Strategies are applied in order. Multiple strategies can be combined.

Skills

Skills are reusable, self-documenting tool packages. They sit on disk and are loaded into the agent's context only when the LLM explicitly requests them via the auto-injected read_skill tool.

skills/
└── web_research/
    ├── SKILL.md          # frontmatter + docs shown to the LLM
    └── tools/
        ├── search.py
        └── scrape.py

# SKILL.md
---
name: "web_research"
description: "Search the web and scrape pages"
---
Use `search(query)` to find pages, then `scrape(url)` to get the content.

agent = Agent(
    model="anthropic/claude-sonnet-4-6",
    skills_path="./skills",
    max_tokens=2048,
)

The agent sees skill names and descriptions at startup. It calls read_skill("web_research") to load the tools and documentation when needed — keeping context clean until the skill is actually required.

MCP servers

Connect agents to any Model Context Protocol server.

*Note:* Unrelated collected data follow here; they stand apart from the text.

-- ==== Sys2Proof/Laws/State.lean ====
section
/-! SUPPORT. One lemma per field per update, each true by unfolding: what every named update of State
changes and what it leaves. No later proof unfolds a record update. -/

namespace Sys2Proof.Machine

section
variable (s : State)

/-! ### `setFb` -/

@[simp] theorem setFb_cfg (m : Memory) : (s.setFb m).cfg = s.cfg := rfl
@[simp] theorem setFb_fb (m : Memory) : (s.setFb m).fb = m := rfl
@[simp] theorem setFb_busy (m : Memory) : (s.setFb m).busy = s.busy := rfl
@[simp] theorem setFb_arg0 (m : Memory) : (s.setFb m).arg0 = s.arg0 := rfl
@[simp] theorem setFb_arg1 (m : Memory) : (s.setFb m).arg1 = s.arg1 := rfl
@[simp] theorem setFb_pixdata (m : Memory) : (s.setFb m).pixdata = s.pixdata := rfl
@[simp] theorem setFb_plotcnt (m : Memory) : (s.setFb m).plotcnt = s.plotcnt := rfl
@[simp] theorem setFb_wrcnt (m : Memory) : (s.setFb m).wrcnt = s.wrcnt := rfl
@[simp] theorem setFb_eng (m : Memory) : (s.setFb m).eng = s.eng := rfl
@[simp] theorem setFb_latch (m : Memory) : (s.setFb m).latch = s.latch := rfl
@[simp] theorem setFb_work (m : Memory) : (s.setFb m).work = s.work := rfl
@[simp] theorem setFb_snk (m : Memory) : (s.setFb m).snk = s.snk := rfl
@[simp] theorem setFb_trace (m : Memory) : (s.setFb m).trace = s.trace := rfl
@[simp] theorem setFb_program (m : Memory) : (s.setFb m).program = s.program := rfl
@[simp] theorem setFb_pending (m : Memory) : (s.setFb m).pending = s.pending := rfl
@[simp] theorem setFb_reads (m : Memory) : (s.setFb m).reads = s.reads := rfl
@[simp] theorem setFb_turns (m : Memory) : (s.setFb m).turns = s.turns := rfl
@[simp] theorem setFb_freeDraws (m : Memory) : (s.setFb m).freeDraws = s.freeDraws := rfl

/-! ### `setPixdata` -/

@[simp] theorem setPixdata_cfg (w : Word) : (s.setPixdata w).cfg = s.cfg := rfl
@[simp] theorem setPixdata_fb (w : Word) : (s.setPixdata w).fb = s.fb := rfl
@[simp] theorem setPixdata_busy (w : Word) : (s.setPixdata w).busy = s.busy := rfl
@[simp] theorem setPixdata_arg0 (w : Word) : (s.setPixdata w).arg0 = s.arg0 := rfl
@[simp] theorem setPixdata_arg1 (w : Word) : (s.setPixdata w).arg1 = s.arg1 := rfl
@[simp] theorem setPixdata_pixdata (w : Word) : (s.setPixdata w).pixdata = w := rfl
@[simp] theorem setPixdata_plotcnt (w : Word) : (s.setPixdata w).plotcnt = s.plotcnt := rfl
@[simp] theorem setPixdata_wrcnt (w : Word) : (s.setPixdata w).wrcnt = s.wrcnt := rfl
@[simp] theorem setPixdata_eng (w : Word) : (s.setPixdata w).eng = s.eng := rfl
@[simp] theorem setPixdata_latch (w : Word) : (s.setPixdata w).latch = s.latch := rfl
@[simp] theorem setPixdata_work (w : Word) : (s.setPixdata w).work = s.work := rfl
@[simp] theorem setPixdata_snk (w : Word) : (s.setPixdata w).snk = s.snk := rfl
@[simp] theorem setPixdata_trace (w : Word) : (s.setPixdata w).trace = s.trace := rfl
@[simp] theorem setPixdata_program (w : Word) : (s.setPixdata w).program = s.program := rfl
@[simp] theorem setPixdata_pending (w : Word) : (s.setPixdata w).pending = s.pending := rfl
@[simp] theorem setPixdata_reads (w : Word) : (s.setPixdata w).reads = s.reads := rfl
@[simp] theorem setPixdata_turns (w : Word) : (s.setPixdata w).turns = s.turns := rfl
@[simp] theorem setPixdata_freeDraws (w : Word) : (s.setPixdata w).freeDraws = s.freeDraws := rfl

/-! ### `setWork` -/

@[simp] theorem setWork_cfg (w : Work) : (s.setWork w).cfg = s.cfg := rfl
@[simp] theorem setWork_fb (w : Work) : (s.setWork w).fb = s.fb := rfl
@[simp] theorem setWork_busy (w : Work) : (s.setWork w).busy = s.busy := rfl
@[simp] theorem setWork_arg0 (w : Work) : (s.setWork w).arg0 = s.arg0 := rfl
@[simp] theorem setWork_arg1 (w : Work) : (s.setWork w).arg1 = s.arg1 := rfl
@[simp] theorem setWork_pixdata (w : Work) : (s.setWork w).pixdata = s.pixdata := rfl
@[simp] theorem setWork_plotcnt (w : Work) : (s.setWork w).plotcnt = s.plotcnt := rfl
@[simp] theorem setWork_wrcnt (w : Work) : (s.setWork w).wrcnt = s.wrcnt := rfl
@[simp] theorem setWork_eng (w : Work) : (s.setWork w).eng = s.eng := rfl
@[simp] theorem setWork_latch (w : Work) : (s.setWork w).latch = s.latch := rfl
@[simp] theorem setWork_work (w : Work) : (s.setWork w).work = w := rfl
@[simp] theorem setWork_snk (w : Work) : (s.setWork w).snk = s.snk := rfl
@[simp] theorem setWork_trace (w : Work) : (s.setWork w).trace = s.trace := rfl
@[simp] theorem setWork_program (w : Work) : (s.setWork w).program = s.program := rfl
@[simp] theorem setWork_pending (w : Work) : (s.setWork w).pending = s.pending := rfl
@[simp] theorem setWork_reads (w : Work) : (s.setWork w).reads = s.reads := rfl
@[simp] theorem setWork_turns (w : Work) : (s.setWork w).turns = s.turns := rfl
@[simp] theorem setWork_freeDraws (w : Work) : (s.setWork w).freeDraws = s.freeDraws := rfl

/-! ### `setLine` -/

@[simp] theorem setLine_cfg (v : LineVars) : (s.setLine v).cfg = s.cfg := rfl
@[simp] theorem setLine_fb (v : LineVars) : (s.setLine v).fb = s.fb := rfl
@[simp] theorem setLine_busy (v : LineVars) : (s.setLine v).busy = s.busy := rfl
@[simp] theorem setLine_arg0 (v : LineVars) : (s.setLine v).arg0 = s.arg0 := rfl
@[simp] theorem setLine_arg1 (v : LineVars) : (s.setLine v).arg1 = s.arg1 := rfl
@[simp] theorem setLine_pixdata (v : LineVars) : (s.setLine v).pixdata = s.pixdata := rfl
@[simp] theorem setLine_plotcnt (v : LineVars) : (s.setLine v).plotcnt = s.plotcnt := rfl
@[simp] theorem setLine_wrcnt (v : LineVars) : (s.setLine v).wrcnt = s.wrcnt := rfl
@[simp] theorem setLine_eng (v : LineVars) : (s.setLine v).eng = s.eng := rfl
@[simp] theorem setLine_latch (v : LineVars) : (s.setLine v).latch = s.latch := rfl
@[simp] theorem setLine_work (v : LineVars) : (s.setLine v).work = { s.work with line := v } := rfl
@[simp] theorem setLine_snk (v : LineVars) : (s.setLine v).snk = s.snk := rfl
@[simp] theorem setLine_trace (v : LineVars) : (s.setLine v).trace = s.trace := rfl
@[simp] theorem setLine_program (v : LineVars) : (s.setLine v).program = s.program := rfl
@[simp] theorem setLine_pending (v : LineVars) : (s.setLine v).pending = s.pending := rfl
@[simp] theorem setLine_reads (v : LineVars) : (s.setLine v).reads = s.reads := rfl
@[simp] theorem setLine_turns (v : LineVars) : (s.setLine v).turns = s.turns := rfl
@[simp] theorem setLine_freeDraws (v : LineVars) : (s.setLine v).freeDraws = s.freeDraws := rfl

/-! ### `setEdge` -/

@[simp] theorem setEdge_cfg (k : Nat) : (s.setEdge k).cfg = s.cfg := rfl
@[simp] theorem setEdge_fb (k : Nat) : (s.setEdge k).fb = s.fb := rfl
@[simp] theorem setEdge_busy (k : Nat) : (s.setEdge k).busy = s.busy := rfl
@[simp] theorem setEdge_arg0 (k : Nat) : (s.setEdge k).arg0 = s.arg0 := rfl
@[simp] theorem setEdge_arg1 (k : Nat) : (s.setEdge k).arg1 = s.arg1 := rfl
@[simp] theorem setEdge_pixdata (k : Nat) : (s.setEdge k).pixdata = s.pixdata := rfl
@[simp] theorem setEdge_plotcnt (k : Nat) : (s.setEdge k).plotcnt = s.plotcnt := rfl
@[simp] theorem setEdge_wrcnt (k : Nat) : (s.setEdge k).wrcnt = s.wrcnt := rfl
@[simp] theorem setEdge_eng (k : Nat) : (s.setEdge k).eng = s.eng := rfl
@[simp] theorem setEdge_latch (k : Nat) : (s.setEdge k).latch = s.latch := rfl
@[simp] theorem setEdge_work (k : Nat) : (s.setEdge k).work = { s.work with edge := k } := rfl
@[simp] theorem setEdge_snk (k : Nat) : (s.setEdge k).snk = s.snk := rfl
@[simp] theorem setEdge_trace (k : Nat) : (s.setEdge k).trace = s.trace := rfl
@[simp] theorem setEdge_program (k : Nat) : (s.setEdge k).program = s.program := rfl
@[simp] theorem setEdge_pending (k : Nat) : (s.setEdge k).pending = s.pending := rfl
@[simp] theorem setEdge_reads (k : Nat) : (s.setEdge k).reads = s.reads := rfl
@[simp] theorem setEdge_turns (k : Nat) : (s.setEdge k).turns = s.turns := rfl
@[simp] theorem setEdge_freeDraws (k : Nat) : (s.setEdge k).freeDraws = s.freeDraws := rfl

/-! ### `setFill` -/

@[simp] theorem setFill_cfg (v : FillVars) : (s.setFill v).cfg = s.cfg := rfl
@[simp] theorem setFill_fb (v : FillVars) : (s.setFill v).fb = s.fb := rfl
@[simp] theorem setFill_busy (v : FillVars) : (s.setFill v).busy = s.busy := rfl
@[simp] theorem setFill_arg0 (v : FillVars) : (s.setFill v).arg0 = s.arg0 := rfl
@[simp] theorem setFill_arg1 (v : FillVars) : (s.setFill v).arg1 = s.arg1 := rfl
@[simp] theorem setFill_pixdata (v : FillVars) : (s.setFill v).pixdata = s.pixdata := rfl
@[simp] theorem setFill_plotcnt (v : FillVars) : (s.setFill v).plotcnt = s.plotcnt := rfl
@[simp] theorem setFill_wrcnt (v : FillVars) : (s.setFill v).wrcnt = s.wrcnt := rfl
@[simp] theorem setFill_eng (v : FillVars) : (s.setFill v).eng = s.eng := rfl
@[simp] theorem setFill_latch (v : FillVars) : (s.setFill v).latch = s.latch := rfl
@[simp] theorem setFill_work (v : FillVars) : (s.setFill v).work = { s.work with fill := v } := rfl
@[simp] theorem setFill_snk (v : FillVars) : (s.setFill v).snk = s.snk := rfl
@[simp] theorem setFill_trace (v : FillVars) : (s.setFill v).trace = s.trace := rfl
@[simp] theorem setFill_program (v : FillVars) : (s.setFill v).program = s.program := rfl
@[simp] theorem setFill_pending (v : FillVars) : (s.setFill v).pending = s.pending := rfl
@[simp] theorem setFill_reads (v : FillVars) : (s.setFill v).reads = s.reads := rfl
@[simp] theorem setFill_turns (v : FillVars) : (s.setFill v).turns = s.turns := rfl
@[simp] theorem setFill_freeDraws (v : FillVars) : (s.setFill v).freeDraws = s.freeDraws := rfl

/-! ### `setCircle` -/

@[simp] theorem setCircle_cfg (v : CircleVars) : (s.setCircle v).cfg = s.cfg := rfl
@[simp] theorem setCircle_fb (v : CircleVars) : (s.setCircle v).fb = s.fb := rfl
@[simp] theorem setCircle_busy (v : CircleVars) : (s.setCircle v).busy = s.busy := rfl
@[simp] theorem setCircle_arg0 (v : CircleVars) : (s.setCircle v).arg0 = s.arg0 := rfl
@[simp] theorem setCircle_arg1 (v : CircleVars) : (s.setCircle v).arg1 = s.arg1 := rfl
@[simp] theorem setCircle_pixdata (v : CircleVars) : (s.setCircle v).pixdata = s.pixdata := rfl
@[simp] theorem setCircle_plotcnt (v : CircleVars) : (s.setCircle v).plotcnt = s.plotcnt := rfl
@[simp] theorem setCircle_wrcnt (v : CircleVars) : (s.setCircle v).wrcnt = s.wrcnt := rfl
@[simp] theorem setCircle_eng (v : CircleVars) : (s.setCircle v).eng = s.eng := rfl
@[simp] theorem setCircle_latch (v : CircleVars) : (s.setCircle v).latch = s.latch := rfl
@[simp] theorem setCircle_work (v : CircleVars) :
    (s.setCircle v).work = { s.work with circle := v } := rfl
@[simp] theorem setCircle_snk (v : CircleVars) : (s.setCircle v).snk = s.snk := rfl
@[simp] theorem setCircle_trace (v : CircleVars) : (s.setCircle v).trace = s.trace := rfl
@[simp] theorem setCircle_program (v : CircleVars) : (s.setCircle v).program = s.program := rfl
@[simp] theorem setCircle_pending (v : CircleVars) : (s.setCircle v).pending = s.pending := rfl
@[simp] theorem setCircle_reads (v : CircleVars) : (s.setCircle v).reads = s.reads := rfl
@[simp] theorem setCircle_turns (v : CircleVars) : (s.setCircle v).turns = s.turns := rfl
@[simp] theorem setCircle_freeDraws (v : CircleVars) :
    (s.setCircle v).freeDraws = s.freeDraws := rfl

/-! ### `setCursor` -/

@[simp] theorem setCursor_cfg (k : Nat) : (s.setCursor k).cfg = s.cfg := rfl
@[simp] theorem setCursor_fb (k : Nat) : (s.setCursor k).fb = s.fb := rfl
@[simp] theorem setCursor_busy (k : Nat) : (s.setCursor k).busy = s.busy := rfl
@[simp] theorem setCursor_arg0 (k : Nat) : (s.setCursor k).arg0 = s.arg0 := rfl
@[simp] theorem setCursor_arg1 (k : Nat) : (s.setCursor k).arg1 = s.arg1 := rfl
@[simp] theorem setCursor_pixdata (k : Nat) : (s.setCursor k).pixdata = s.pixdata := rfl
@[simp] theorem setCursor_plotcnt (k : Nat) : (s.setCursor k).plotcnt = s.plotcnt := rfl
@[simp] theorem setCursor_wrcnt (k : Nat) : (s.setCursor k).wrcnt = s.wrcnt := rfl
@[simp] theorem setCursor_eng (k : Nat) : (s.setCursor k).eng = s.eng := rfl
@[simp] theorem setCursor_latch (k : Nat) : (s.setCursor k).latch = s.latch := rfl
@[simp] theorem setCursor_work (k : Nat) : (s.setCursor k).work = { s.work with cursor := k } := rfl
@[simp] theorem setCursor_snk (k : Nat) : (s.setCursor k).snk = s.snk := rfl
@[simp] theorem setCursor_trace (k : Nat) : (s.setCursor k).trace = s.trace := rfl
@[simp] theorem setCursor_program (k : Nat) : (s.setCursor k).program = s.program := rfl
@[simp] theorem setCursor_pending (k : Nat) : (s.setCursor k).pending = s.pending := rfl
@[simp] theorem setCursor_reads (k : Nat) : (s.setCursor k).reads = s.reads := rfl
@[simp] theorem setCursor_turns (k : Nat) : (s.setCursor k).turns = s.turns := rfl
@[simp] theorem setCursor_freeDraws (k : Nat) : (s.setCursor k).freeDraws = s.freeDraws := rfl
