-- ==== Sys2Proof/Tests/Slice0.lean ====
section
/-! SUPPORT. The model's own tests. Expected results come from the vectors and worked encodings of
spec/ (`95_test_vectors.md`, R93), never from the model; each test names its source. The last part
shows, for every statement with hypotheses, that something meets them. -/

namespace Sys2Proof.Tests

open Sys2Proof.Machine

/-! ### Helpers -/

/-- The machine idle after reset and the reset clear. -/
def idleState : State := { State.reset with eng := .idle, busy := false }

/-- Idle, with a grid of its own. -/
def gridState (w h : Nat) : State := { idleState with cfg := { Config.reference with fbW := w, fbH := h } }

/-- `s` with operands written and the `CMD` word accepted. -/
def issued (s : State) (arg0 arg1 cmd : Word) : State :=
  startCommand cmd { s with arg0 := arg0, arg1 := arg1 }

/-- The state after one step, if there is one; otherwise `s` itself. -/
def after (s : State) : State :=
  match step s with
  | .next t => t
  | _ => s

/-- The counters after one step, `P/W` of `95_test_vectors.md`; -1 where the step stops. -/
def countersAfter (s : State) : Int × Int :=
  match step s with
  | .next t => (t.plotcnt.toNat, t.wrcnt.toNat)
  | _ => (-1, -1)

/-- The colours of some cells after one step. -/
def cellsAfter (s : State) (ps : List (Int × Int)) : List Color :=
  ps.map fun p => (after s).cell p.1 p.2

/-- A host about to make one access while idle. -/
def accessing (s : State) (a : Access) : State := { s with program := [.access a] }

/-! ### Well-formedness: one ill-formed term for each check -/

theorem test_wf_setpix_color : (Instr.setpix 256).wf = false := by decide
theorem test_wf_line_color : (Instr.line 256).wf = false := by decide
theorem test_wf_rect_color : (Instr.rect 256).wf = false := by decide
theorem test_wf_fillrect_color : (Instr.fillrect 256).wf = false := by decide
theorem test_wf_circle_color : (Instr.circle 256).wf = false := by decide
theorem test_wf_reservedAB_op : (Instr.reservedAB 9).wf = false ∧ (Instr.reservedAB 12).wf = false := by decide
theorem test_wf_reservedCF_op : (Instr.reservedCF 11).wf = false ∧ (Instr.reservedCF 16).wf = false := by decide
theorem test_wf_widest : (Instr.setpix 255).wf = true ∧ (Instr.reservedCF 15).wf = true := by decide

from timbal.core import MCPServer

# Local server via stdio
mcp = MCPServer(
    transport="stdio",
    command="npx",
    args=["-y", "@modelcontextprotocol/server-filesystem", "."],
)

# Remote server via HTTP
mcp = MCPServer(
    transport="http",
    url="https://my-mcp-server.com",
    headers={"Authorization": "Bearer token"},
)

agent = Agent(
    model="anthropic/claude-sonnet-4-6",
    tools=[mcp],
    max_tokens=2048,
)

Conditional workflows

workflow = (
    Workflow(name="pipeline")
    .step(validate_input)
    .step(
        process,
        when=lambda: get_run_context().step_span("validate_input").output["valid"],
        data=lambda: get_run_context().step_span("validate_input").output["data"],
    )
    .step(
        notify_failure,
        when=lambda: not get_run_context().step_span("validate_input").output["valid"],
    )
)

Steps with when= are skipped (not failed) when the condition is False. Downstream steps that depend on a skipped step are also skipped automatically.

Observability

Timbal has a layered tracing system. Every run produces a full span trace.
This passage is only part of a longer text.